NLTK classifiers work with featstructs (http://www.nltk.org/_modules/nltk/featstruct.html). 

For more information about how Naive Bayes works in NLTK, please see here: http://www.nltk.org/_modules/nltk/classify/naivebayes.html 

Here, we will construct a very simple dictionary which maps a feature name (word) to True if the word exists in the data. We will not use bag of words for this example because, for sentiment classification, whether a word occurs or not seems to matter more than its frequency. When it comes to Naive Bayes, this is called binary multinomial Naive Bayes. 

In [1]:
import nltk.classify.util, nltk.metrics
from nltk.classify import NaiveBayesClassifier
from nltk.corpus import movie_reviews
import math

In [2]:
def extract_word_feats(words):
    return dict([(word, True) for word in words])

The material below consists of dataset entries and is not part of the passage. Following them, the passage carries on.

-- ==== Sys2Proof/WellFormed.lean ====
section
/-! DEFINITION. Which commands a 48-bit word can say: the clamped scalars are 32-bit two's complement (30_encoding R101). -/

namespace Sys2Proof

/-- R101: `sext_32(a)` reaches exactly "-2147483648 to 2147483647". -/
def fitsSext32 (v : Int) : Bool := decide (-2147483648 ≤ v) && decide (v ≤ 2147483647)

/-- A command is well formed if its signed operand fits the 32 bits of operand A. No operand VALUE is ill formed: setters clamp
(R148, 40_config) and a pin above 5 is a command like any other, answered `FAILURE` (R146, R147). -/
def Instr.wf : Instr → Bool
  | .driverInit => true
  | .close => true
  | .setFrequency _ => true
  | .setSpreadingFactor sf => fitsSext32 sf
  | .setBandwidth index => fitsSext32 index
  | .setCodingRate denominator => fitsSext32 denominator
  | .setPreambleLength _ => true
  | .setSyncWord _ => true
  | .setCrc _ => true
  | .setTxPower level => fitsSext32 level
  | .setDioMapping _ mode => fitsSext32 mode
  | .getFrequency => true
  | .getSpreadingFactor => true
  | .getBandwidth => true
  | .getCodingRate => true
  | .getPreambleLength => true
  | .getSyncWord => true
  | .getCrc => true
  | .getTxPower => true
  | .getDioMapping _ => true
  | .modeSleep => true
  | .modeStandby => true
  | .modeReceive => true
  | .modeTransmit => true
  | .setExplicitHeader => true
  | .setImplicitHeader _ => true
  | .sendPacket _ => true
  | .receivePacket _ => true
  | .pollReceived => true
  | .getIrqFlags => true
  | .packetLostCount => true
  | .packetRssi => true
  | .packetSnr => true
  | .dumpRegisters => true

end Sys2Proof
end

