-- ==== Sys2Proof/Machine/State.lean ====
section
/-! DEFINITION. The state of the RCE as plain data (10_state R20 to R30, R54, R61), and the ways a step can stop. -/

namespace Sys2Proof.Machine

/-- `st.header_mode` (R21): `Explicit` = 0, `Implicit` = 1. -/
inductive HeaderMode where
  | explicit
  | implicit
  deriving DecidableEq, Repr

/-- `st.operating_mode` (R24): `Sleep` = 0, `Standby` = 1, `Receive` = 2, `Transmit` = 3. -/
inductive Mode where
  | sleep
  | standby
  | receive
  | transmit
  deriving DecidableEq, Repr

/-- The closed set of statuses (30_encoding R104, 60_exceptions R220), in the order of their codes 0x00 to 0x0A. -/
inductive Status where
  | ok
  | regReadFailed
  | regWriteFailed
  | bufReadFailed
  | bufWriteFailed
  | busInitFailed
  | failure
  | initTimeout
  | sendTimeout
  | noData
  | crcError
  deriving DecidableEq, Repr

/-- One response (R29, R103): status and 32-bit data. -/
structure Response where
  status : Status
  data : Word
  deriving DecidableEq, Repr

/-- RadioState (R20): "exactly five architectural registers". -/
structure Radio where
  /-- `st.header_mode`, R21. -/
  headerMode : HeaderMode
  /-- `st.payload_size`, R21. -/
  payloadSize : Byte
  /-- `st.frequency_hz`, R22. -/
  frequencyHz : BitVec 32
  /-- `st.lost_packet_count`, R23. -/
  lostPacketCount : BitVec 32
  /-- `st.operating_mode`, R24. -/
  operatingMode : Mode
  deriving DecidableEq, Repr

/-- What the sequencer asks of the Register Transport: the six primitives (20_memory R70 to R76). The bytes of a burst write are
taken from `txbuf` when it is issued (R90). -/
inductive Op where
  /-- `BusInit()`, R70. -/
  | busInit
  /-- `RegWrite(a, v)`, R71. -/
  | write (a : Addr) (v : Byte)
  /-- `RegRead(a)`, R72. -/
  | read (a : Addr)
  /-- `BurstWrite(a, txbuf[0 .. n-1])`, R73. -/
  | burstWrite (a : Addr) (n : Nat)
  /-- `BurstRead(a, n)`, R74. -/
  | burstRead (a : Addr) (n : Nat)
  /-- `Delay(ms)`, R76. -/
  | delay (ms : Nat)
  deriving DecidableEq, Repr

/-- A transaction as it stands on the transport port, with its arguments (R30, R79). -/
inductive Txn where
  /-- `INIT`, R70. -/
  | busInit
  /-- `W1 a <- v`, R71. -/
  | write (a : Addr) (v : Byte)
  /-- `R1 a`, R72. -/
  | read (a : Addr)
  /-- `WN a <- [b0 b1 ...]`, R73. -/
  | burstWrite (a : Addr) (bytes : List Byte)
  /-- `RN a, n`, R74. -/
  | burstRead (a : Addr) (n : Nat)
  /-- `DELAY ms`, R76. -/
  | delay (ms : Nat)
  deriving DecidableEq, Repr

/-- The environment's answer to a transaction (R78): `ok`, for a read with its data, or `fail`. The transport's own error value is
discarded (R77, U1). -/
inductive Answer where
  | ok (data : List Byte)
  | fail
  deriving DecidableEq, Repr

/-- One entry of the trace: a transaction and its answer (R79). -/
structure Entry where
  txn : Txn
  answer : Answer
  deriving DecidableEq, Repr

/-- The environment's free inputs (R78, log 2): the answers it gives next, and how many it has given. -/
structure Env where
  script : List Answer
  count : Nat
  deriving DecidableEq, Repr

/-- The sequencer state `seq` (R26): `(busy, cmd, step, iter, pending)`, and with `entry` and `answers` "the remaining continuation of
the command's pseudocode" that R26 allows in its place (log 15). -/
structure Seq where
  /-- R26 `busy`. -/
  busy : Bool
  /-- R26 `cmd`: the command word latched at acceptance. -/
  cmd : Cmd48
  /-- R26 `step`: the index of the next transaction in the command's sequence. -/
  step : Nat
  /-- R26, R230 `iter`: the poll-loop iteration counter. A number without a width (DESIGN CHOICE, log 21): for the defaults R26 says 17
  bits and R230's formula gives 16. -/
  iter : Nat
  /-- R26 `pending`: "the status chosen so far by a command that must still clean up". -/
  pending : Status
  /-- The model's own: RadioState at acceptance (log 15). -/
  entry : Radio
  /-- The model's own: the answers the command in flight has had so far, oldest first (log 15). -/
  answers : List Answer
  deriving DecidableEq, Repr

/-- What the host does at the ports (R27, R28, R250, R251), the model's own rendering (log 5). -/
inductive Input where
  /-- The host presents a command word (R27). -/
  | command (w : Cmd48)
  /-- The host fills `txbuf` from index 0, between two commands (R28). -/
  | loadTx (data : List Byte)
  /-- Hardware reset (R250), between two commands. -/
  | reset
  /-- The host presents a command word, and hardware reset strikes after so many further steps of the command (R251; log 18). -/
  | interrupted (w : Cmd48) (ticks : Nat)
  deriving DecidableEq, Repr

/-- A byte array of the host (R28), sparse: index and byte, in one canonical form (`Memory.wf`). -/
abbrev Memory := List Host.Cell

/-- The whole machine. -/
structure State where
  /-- The parameters (00_scope R6, R7); no step writes them (log 9). -/
  config : Config
  /-- RadioState (R20 to R24). -/
  radio : Radio
  /-- The sequencer (R26). -/
  seq : Seq
  /-- The host's moves not yet made, the next one first (R27; log 5). -/
  inputs : List Input
  /-- The responses delivered, oldest first (R29). -/
  responses : List Response
  /-- The transactions issued with their answers, oldest first (R30, R79). -/
  trace : List Entry
  /-- The environment's answers (R78). -/
  env : Env
  /-- `txbuf` (R28). -/
  txbuf : Memory
  /-- `rxbuf` (R28). -/
  rxbuf : Memory
  /-- `dumpbuf` (R28). -/
  dumpbuf : Memory
  deriving DecidableEq, Repr

/-- A fault would be a stop of the machine that the spec describes. It describes none: "all non-fatal to the process" (R220), a
failure "ends the command" with a status and leaves the RCE "idle and usable" (R221, R222). So the type has no constructor and no
step can answer with one; nobody raises it. -/
inductive Fault where
  deriving DecidableEq, Repr

/-- Where the model gives no meaning. -/
inductive Refusal where
  /-- An instruction without a meaning, rejected by its mnemonic in `exec`'s arm. Raised by no arm of this model. Safe. -/
  | notModelled (mnemonic : String)
  /-- Raised by `step` alone, where the parameter table breaks R7's constraints: 93_implementation_defined U9, "is `refuse`: the
  rules are not meant for it". Safe: nothing is claimed of such a machine (log 11). -/
  | badParameters
  deriving DecidableEq, Repr

/-- R61, R250: RadioState after hardware reset. -/
def Radio.reset : Radio where
  headerMode := .explicit
  payloadSize := 0
  frequencyHz := 0
  lostPacketCount := 0
  operatingMode := .sleep

/-- The idle sequencer: `seq.busy = 0`, "the other sequencer fields without meaning" (R61), here all cleared (log 4). -/
def Seq.idle : Seq where
  busy := false
  cmd := 0
  step := 0
  iter := 0
  pending := .ok
  entry := Radio.reset
  answers := []

/-- The machine right after reset (R61, R250): the five registers, the idle sequencer, no transaction issued; the model's own fields
empty (logs 2, 3, 5, 7). -/
def State.reset : State where
  config := Config.default
  radio := Radio.reset
  seq := Seq.idle
  inputs := []
  responses := []
  trace := []
  env := { script := [], count := 0 }
  txbuf := []
  rxbuf := []
  dumpbuf := []

end Sys2Proof.Machine
end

The movie reviews corpus has 1000 positive files and 1000 negative files.

In [3]:
negids = movie_reviews.fileids('neg')
posids = movie_reviews.fileids('pos')

In order to train the classifier, we initially need to creat feature-label pairs where the features will be a feature dictionary in the form of {word: True} and the label is either a "pos" or a "neg" label. 

In [14]:
negreviews = [(extract_word_feats(movie_reviews.words(fileids=[f])), 'neg') for f in negids]
posreviews = [(extract_word_feats(movie_reviews.words(fileids=[f])), 'pos') for f in posids]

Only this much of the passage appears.